Copy out the data line by line exactly, from its start to the line bearing "reads 0. -/", inclusive.

[Start of section]

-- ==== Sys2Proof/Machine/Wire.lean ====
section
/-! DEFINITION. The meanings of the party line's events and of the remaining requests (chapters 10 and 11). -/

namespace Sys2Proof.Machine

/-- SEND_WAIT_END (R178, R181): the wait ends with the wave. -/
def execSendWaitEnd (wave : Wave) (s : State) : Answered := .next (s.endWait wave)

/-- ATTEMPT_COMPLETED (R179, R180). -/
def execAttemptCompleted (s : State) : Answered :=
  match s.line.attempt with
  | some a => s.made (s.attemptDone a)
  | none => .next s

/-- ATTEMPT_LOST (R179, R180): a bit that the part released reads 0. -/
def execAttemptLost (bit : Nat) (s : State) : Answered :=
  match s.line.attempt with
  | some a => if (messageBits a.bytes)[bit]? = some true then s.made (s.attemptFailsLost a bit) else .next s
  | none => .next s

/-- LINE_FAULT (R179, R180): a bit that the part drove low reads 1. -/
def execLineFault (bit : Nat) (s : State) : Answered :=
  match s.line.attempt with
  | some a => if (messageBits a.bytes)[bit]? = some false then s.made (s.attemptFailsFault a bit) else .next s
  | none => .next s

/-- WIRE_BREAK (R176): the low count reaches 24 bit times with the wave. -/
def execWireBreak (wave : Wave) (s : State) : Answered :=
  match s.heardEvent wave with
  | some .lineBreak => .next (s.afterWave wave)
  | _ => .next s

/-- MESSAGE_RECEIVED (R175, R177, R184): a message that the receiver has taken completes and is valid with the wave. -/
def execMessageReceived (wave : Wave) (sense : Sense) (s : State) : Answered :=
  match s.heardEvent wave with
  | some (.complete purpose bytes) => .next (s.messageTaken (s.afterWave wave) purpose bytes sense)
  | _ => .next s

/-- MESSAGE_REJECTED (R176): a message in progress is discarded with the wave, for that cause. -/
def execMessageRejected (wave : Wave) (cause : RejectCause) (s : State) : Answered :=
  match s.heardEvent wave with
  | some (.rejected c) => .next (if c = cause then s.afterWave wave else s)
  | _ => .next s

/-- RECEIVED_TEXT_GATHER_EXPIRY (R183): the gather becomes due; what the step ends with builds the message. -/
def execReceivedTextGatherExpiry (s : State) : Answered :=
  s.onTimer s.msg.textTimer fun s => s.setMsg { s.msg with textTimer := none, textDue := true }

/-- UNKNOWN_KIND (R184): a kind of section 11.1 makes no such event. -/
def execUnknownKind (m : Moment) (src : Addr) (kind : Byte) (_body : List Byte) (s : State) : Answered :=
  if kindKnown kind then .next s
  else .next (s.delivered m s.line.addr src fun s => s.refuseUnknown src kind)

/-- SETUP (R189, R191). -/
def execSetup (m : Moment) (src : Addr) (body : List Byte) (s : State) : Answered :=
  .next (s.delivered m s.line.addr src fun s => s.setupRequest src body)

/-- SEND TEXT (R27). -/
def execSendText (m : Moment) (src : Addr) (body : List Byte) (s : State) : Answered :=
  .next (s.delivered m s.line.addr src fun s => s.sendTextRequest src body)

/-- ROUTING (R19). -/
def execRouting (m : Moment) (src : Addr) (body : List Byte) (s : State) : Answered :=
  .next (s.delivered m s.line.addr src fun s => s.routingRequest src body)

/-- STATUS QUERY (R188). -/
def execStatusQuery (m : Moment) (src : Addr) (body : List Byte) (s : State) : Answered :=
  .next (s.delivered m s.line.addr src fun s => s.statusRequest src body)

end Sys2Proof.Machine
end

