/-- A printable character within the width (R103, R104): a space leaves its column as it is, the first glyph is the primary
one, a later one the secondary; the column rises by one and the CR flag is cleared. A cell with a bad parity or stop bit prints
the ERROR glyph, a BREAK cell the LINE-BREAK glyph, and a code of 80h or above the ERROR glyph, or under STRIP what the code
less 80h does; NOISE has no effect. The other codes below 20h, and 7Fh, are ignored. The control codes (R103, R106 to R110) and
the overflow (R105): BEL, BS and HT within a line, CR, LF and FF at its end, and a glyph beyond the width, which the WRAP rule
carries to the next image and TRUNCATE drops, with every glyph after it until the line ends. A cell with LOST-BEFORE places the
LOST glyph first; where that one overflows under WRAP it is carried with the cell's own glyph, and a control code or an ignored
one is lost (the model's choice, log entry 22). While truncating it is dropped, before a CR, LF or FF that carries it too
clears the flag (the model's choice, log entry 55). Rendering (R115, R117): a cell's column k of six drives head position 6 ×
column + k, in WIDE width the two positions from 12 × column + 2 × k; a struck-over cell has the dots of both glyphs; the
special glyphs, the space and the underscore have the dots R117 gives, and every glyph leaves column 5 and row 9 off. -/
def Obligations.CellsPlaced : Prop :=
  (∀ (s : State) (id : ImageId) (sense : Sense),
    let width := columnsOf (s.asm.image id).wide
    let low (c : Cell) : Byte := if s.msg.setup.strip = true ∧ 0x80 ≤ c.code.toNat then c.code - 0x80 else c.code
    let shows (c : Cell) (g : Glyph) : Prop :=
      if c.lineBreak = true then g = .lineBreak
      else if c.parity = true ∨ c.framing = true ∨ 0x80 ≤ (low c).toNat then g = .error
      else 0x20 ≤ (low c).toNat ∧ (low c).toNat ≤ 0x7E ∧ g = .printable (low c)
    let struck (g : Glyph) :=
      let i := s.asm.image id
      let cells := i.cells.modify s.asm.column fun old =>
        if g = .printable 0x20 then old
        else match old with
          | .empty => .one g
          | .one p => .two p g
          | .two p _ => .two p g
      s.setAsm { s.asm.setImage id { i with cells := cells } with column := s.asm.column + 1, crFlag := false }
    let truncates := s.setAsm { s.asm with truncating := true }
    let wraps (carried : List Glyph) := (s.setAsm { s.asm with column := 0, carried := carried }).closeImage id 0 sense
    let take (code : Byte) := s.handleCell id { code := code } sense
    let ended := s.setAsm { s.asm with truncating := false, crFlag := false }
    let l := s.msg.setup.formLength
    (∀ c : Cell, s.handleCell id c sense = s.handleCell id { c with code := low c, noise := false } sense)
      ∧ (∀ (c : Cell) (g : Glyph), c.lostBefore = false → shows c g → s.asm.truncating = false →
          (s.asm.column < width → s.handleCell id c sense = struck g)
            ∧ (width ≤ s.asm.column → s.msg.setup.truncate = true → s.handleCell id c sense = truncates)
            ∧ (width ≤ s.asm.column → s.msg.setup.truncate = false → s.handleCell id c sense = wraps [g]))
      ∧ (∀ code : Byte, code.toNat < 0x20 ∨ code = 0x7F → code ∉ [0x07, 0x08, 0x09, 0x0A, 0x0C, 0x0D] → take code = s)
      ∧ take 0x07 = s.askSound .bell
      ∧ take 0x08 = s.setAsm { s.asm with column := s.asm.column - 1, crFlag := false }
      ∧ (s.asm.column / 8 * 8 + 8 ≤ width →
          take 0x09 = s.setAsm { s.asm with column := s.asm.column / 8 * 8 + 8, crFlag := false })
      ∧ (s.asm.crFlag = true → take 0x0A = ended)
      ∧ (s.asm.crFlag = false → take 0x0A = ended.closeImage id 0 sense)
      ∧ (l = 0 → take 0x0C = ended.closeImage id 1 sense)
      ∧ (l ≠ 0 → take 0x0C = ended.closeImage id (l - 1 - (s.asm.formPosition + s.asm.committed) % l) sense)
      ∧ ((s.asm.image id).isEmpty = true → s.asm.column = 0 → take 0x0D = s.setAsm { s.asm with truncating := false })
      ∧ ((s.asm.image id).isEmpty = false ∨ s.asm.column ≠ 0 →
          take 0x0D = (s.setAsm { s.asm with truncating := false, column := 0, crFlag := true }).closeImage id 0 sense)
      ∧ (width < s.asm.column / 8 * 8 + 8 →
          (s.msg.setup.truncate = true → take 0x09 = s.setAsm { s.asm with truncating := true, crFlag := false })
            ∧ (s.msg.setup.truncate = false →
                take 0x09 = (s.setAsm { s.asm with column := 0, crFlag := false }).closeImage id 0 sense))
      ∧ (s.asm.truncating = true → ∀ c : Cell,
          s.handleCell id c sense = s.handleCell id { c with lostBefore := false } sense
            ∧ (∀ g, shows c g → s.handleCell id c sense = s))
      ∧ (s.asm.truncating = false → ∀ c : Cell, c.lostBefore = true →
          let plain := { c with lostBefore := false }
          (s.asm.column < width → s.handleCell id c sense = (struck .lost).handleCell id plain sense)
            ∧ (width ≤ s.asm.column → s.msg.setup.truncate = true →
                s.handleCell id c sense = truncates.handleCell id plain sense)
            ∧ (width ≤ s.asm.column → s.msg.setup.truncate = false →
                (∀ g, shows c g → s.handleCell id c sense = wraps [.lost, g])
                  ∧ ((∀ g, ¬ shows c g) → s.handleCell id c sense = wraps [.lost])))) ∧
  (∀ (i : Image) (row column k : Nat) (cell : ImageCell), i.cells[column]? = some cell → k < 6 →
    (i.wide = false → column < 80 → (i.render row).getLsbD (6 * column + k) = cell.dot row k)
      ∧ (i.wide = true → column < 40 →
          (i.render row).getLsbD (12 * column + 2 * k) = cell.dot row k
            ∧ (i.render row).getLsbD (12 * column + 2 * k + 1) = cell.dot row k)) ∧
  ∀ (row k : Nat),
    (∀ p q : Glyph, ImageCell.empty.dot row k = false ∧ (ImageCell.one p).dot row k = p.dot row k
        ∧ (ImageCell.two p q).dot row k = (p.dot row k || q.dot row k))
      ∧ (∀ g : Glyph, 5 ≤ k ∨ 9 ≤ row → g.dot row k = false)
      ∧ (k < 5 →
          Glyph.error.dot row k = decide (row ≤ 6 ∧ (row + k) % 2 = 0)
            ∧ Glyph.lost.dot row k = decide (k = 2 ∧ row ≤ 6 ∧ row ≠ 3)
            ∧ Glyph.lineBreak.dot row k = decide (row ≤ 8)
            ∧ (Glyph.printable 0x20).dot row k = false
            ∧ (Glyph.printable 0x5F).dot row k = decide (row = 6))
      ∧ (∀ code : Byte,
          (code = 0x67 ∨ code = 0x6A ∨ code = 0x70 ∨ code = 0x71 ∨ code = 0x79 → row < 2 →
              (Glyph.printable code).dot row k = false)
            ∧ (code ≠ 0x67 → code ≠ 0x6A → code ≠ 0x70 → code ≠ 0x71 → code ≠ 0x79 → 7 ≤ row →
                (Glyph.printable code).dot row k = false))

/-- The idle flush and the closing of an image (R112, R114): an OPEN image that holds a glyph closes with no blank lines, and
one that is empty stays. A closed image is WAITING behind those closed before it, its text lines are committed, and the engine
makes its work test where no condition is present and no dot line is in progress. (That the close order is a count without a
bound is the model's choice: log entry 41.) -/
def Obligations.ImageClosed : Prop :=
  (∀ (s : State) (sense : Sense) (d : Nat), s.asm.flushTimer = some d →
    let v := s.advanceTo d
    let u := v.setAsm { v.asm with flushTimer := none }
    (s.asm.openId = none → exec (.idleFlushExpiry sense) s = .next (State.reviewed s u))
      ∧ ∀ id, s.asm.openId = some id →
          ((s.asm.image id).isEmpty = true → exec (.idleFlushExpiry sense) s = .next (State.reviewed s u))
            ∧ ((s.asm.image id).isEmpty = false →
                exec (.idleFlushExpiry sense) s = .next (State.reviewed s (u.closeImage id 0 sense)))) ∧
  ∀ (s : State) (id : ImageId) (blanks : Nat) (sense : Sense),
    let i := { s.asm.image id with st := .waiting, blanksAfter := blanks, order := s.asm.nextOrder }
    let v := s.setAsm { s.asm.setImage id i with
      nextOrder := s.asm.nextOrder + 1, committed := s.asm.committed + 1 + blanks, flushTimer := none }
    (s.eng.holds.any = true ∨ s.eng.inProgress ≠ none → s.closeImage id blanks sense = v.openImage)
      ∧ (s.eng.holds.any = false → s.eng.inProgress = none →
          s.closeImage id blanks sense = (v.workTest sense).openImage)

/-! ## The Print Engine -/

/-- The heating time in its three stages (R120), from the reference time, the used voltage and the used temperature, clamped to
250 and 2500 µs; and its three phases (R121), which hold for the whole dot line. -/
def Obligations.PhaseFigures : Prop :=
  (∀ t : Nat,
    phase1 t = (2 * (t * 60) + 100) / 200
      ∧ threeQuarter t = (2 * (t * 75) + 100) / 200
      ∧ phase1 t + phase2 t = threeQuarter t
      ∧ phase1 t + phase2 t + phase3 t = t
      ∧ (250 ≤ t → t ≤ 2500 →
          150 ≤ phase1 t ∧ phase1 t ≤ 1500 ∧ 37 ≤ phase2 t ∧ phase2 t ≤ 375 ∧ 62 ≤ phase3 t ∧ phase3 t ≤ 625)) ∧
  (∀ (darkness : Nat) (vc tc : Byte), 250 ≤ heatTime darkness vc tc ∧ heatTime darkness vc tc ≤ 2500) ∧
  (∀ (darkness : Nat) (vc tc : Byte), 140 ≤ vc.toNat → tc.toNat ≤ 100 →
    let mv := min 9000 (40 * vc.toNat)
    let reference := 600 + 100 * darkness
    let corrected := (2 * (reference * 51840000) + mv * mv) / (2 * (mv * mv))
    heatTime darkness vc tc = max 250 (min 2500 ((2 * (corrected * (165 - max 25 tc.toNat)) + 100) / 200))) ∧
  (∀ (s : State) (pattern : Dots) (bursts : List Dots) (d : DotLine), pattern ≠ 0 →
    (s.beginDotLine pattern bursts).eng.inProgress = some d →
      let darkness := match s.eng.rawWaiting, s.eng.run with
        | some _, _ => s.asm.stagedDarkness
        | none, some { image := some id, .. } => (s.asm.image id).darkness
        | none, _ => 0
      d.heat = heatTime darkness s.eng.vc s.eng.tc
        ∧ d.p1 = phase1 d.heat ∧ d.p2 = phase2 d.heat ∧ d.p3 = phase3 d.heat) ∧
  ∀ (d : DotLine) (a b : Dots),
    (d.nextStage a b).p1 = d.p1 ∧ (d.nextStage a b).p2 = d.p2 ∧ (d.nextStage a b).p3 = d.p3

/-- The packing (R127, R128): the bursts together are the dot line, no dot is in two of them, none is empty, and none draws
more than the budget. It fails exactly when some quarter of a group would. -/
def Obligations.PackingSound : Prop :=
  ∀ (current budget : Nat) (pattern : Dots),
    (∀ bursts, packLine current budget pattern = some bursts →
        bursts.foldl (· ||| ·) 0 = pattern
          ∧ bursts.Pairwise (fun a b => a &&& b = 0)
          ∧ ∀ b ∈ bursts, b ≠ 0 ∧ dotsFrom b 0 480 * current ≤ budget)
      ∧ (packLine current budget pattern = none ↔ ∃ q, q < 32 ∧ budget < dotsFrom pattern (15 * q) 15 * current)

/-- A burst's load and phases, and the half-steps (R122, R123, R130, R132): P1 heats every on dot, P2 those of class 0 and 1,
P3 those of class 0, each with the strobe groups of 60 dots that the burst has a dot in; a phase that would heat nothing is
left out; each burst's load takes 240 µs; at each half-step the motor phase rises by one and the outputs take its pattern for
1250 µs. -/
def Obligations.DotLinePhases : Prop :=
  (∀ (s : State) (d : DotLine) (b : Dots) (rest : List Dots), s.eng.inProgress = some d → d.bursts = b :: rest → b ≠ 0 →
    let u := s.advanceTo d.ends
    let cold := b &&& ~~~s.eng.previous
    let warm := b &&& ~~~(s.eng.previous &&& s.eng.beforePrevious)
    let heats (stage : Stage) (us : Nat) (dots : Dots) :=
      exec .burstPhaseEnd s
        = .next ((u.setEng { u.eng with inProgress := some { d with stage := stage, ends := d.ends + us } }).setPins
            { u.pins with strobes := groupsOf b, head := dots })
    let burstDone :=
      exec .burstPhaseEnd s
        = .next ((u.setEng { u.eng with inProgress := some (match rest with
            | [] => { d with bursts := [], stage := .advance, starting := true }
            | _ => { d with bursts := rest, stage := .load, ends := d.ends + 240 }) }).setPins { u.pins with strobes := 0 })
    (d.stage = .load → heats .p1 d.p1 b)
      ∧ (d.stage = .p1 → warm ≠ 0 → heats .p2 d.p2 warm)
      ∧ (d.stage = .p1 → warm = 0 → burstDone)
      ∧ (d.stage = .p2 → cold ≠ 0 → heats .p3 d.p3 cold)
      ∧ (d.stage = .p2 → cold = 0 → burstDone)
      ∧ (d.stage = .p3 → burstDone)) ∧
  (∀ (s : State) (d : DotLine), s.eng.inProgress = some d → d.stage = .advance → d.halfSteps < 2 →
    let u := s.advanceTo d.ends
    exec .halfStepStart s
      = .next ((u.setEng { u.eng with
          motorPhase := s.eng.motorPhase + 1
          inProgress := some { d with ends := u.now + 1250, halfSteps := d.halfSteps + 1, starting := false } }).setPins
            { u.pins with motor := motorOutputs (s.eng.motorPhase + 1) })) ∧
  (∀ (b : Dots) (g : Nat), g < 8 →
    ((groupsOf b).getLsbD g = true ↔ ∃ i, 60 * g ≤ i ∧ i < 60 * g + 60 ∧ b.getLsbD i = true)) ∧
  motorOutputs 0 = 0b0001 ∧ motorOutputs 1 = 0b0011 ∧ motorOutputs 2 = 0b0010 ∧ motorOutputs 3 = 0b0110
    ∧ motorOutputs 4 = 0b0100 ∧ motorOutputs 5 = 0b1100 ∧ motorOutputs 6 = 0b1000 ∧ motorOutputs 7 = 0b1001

[End of section]

## Response for this exercise
-- ==== Sys2Proof/Machine/Wire.lean ====
section
/-! DEFINITION. The meanings of the party line's events and of the remaining requests (chapters 10 and 11). -/

namespace Sys2Proof.Machine

/-- SEND_WAIT_END (R178, R181): the wait ends with the wave. -/
def execSendWaitEnd (wave : Wave) (s : State) : Answered := .next (s.endWait wave)

/-- ATTEMPT_COMPLETED (R179, R180). -/
def execAttemptCompleted (s : State) : Answered :=
  match s.line.attempt with
  | some a => s.made (s.attemptDone a)
  | none => .next s

/-- ATTEMPT_LOST (R179, R180): a bit that the part released reads 0. -/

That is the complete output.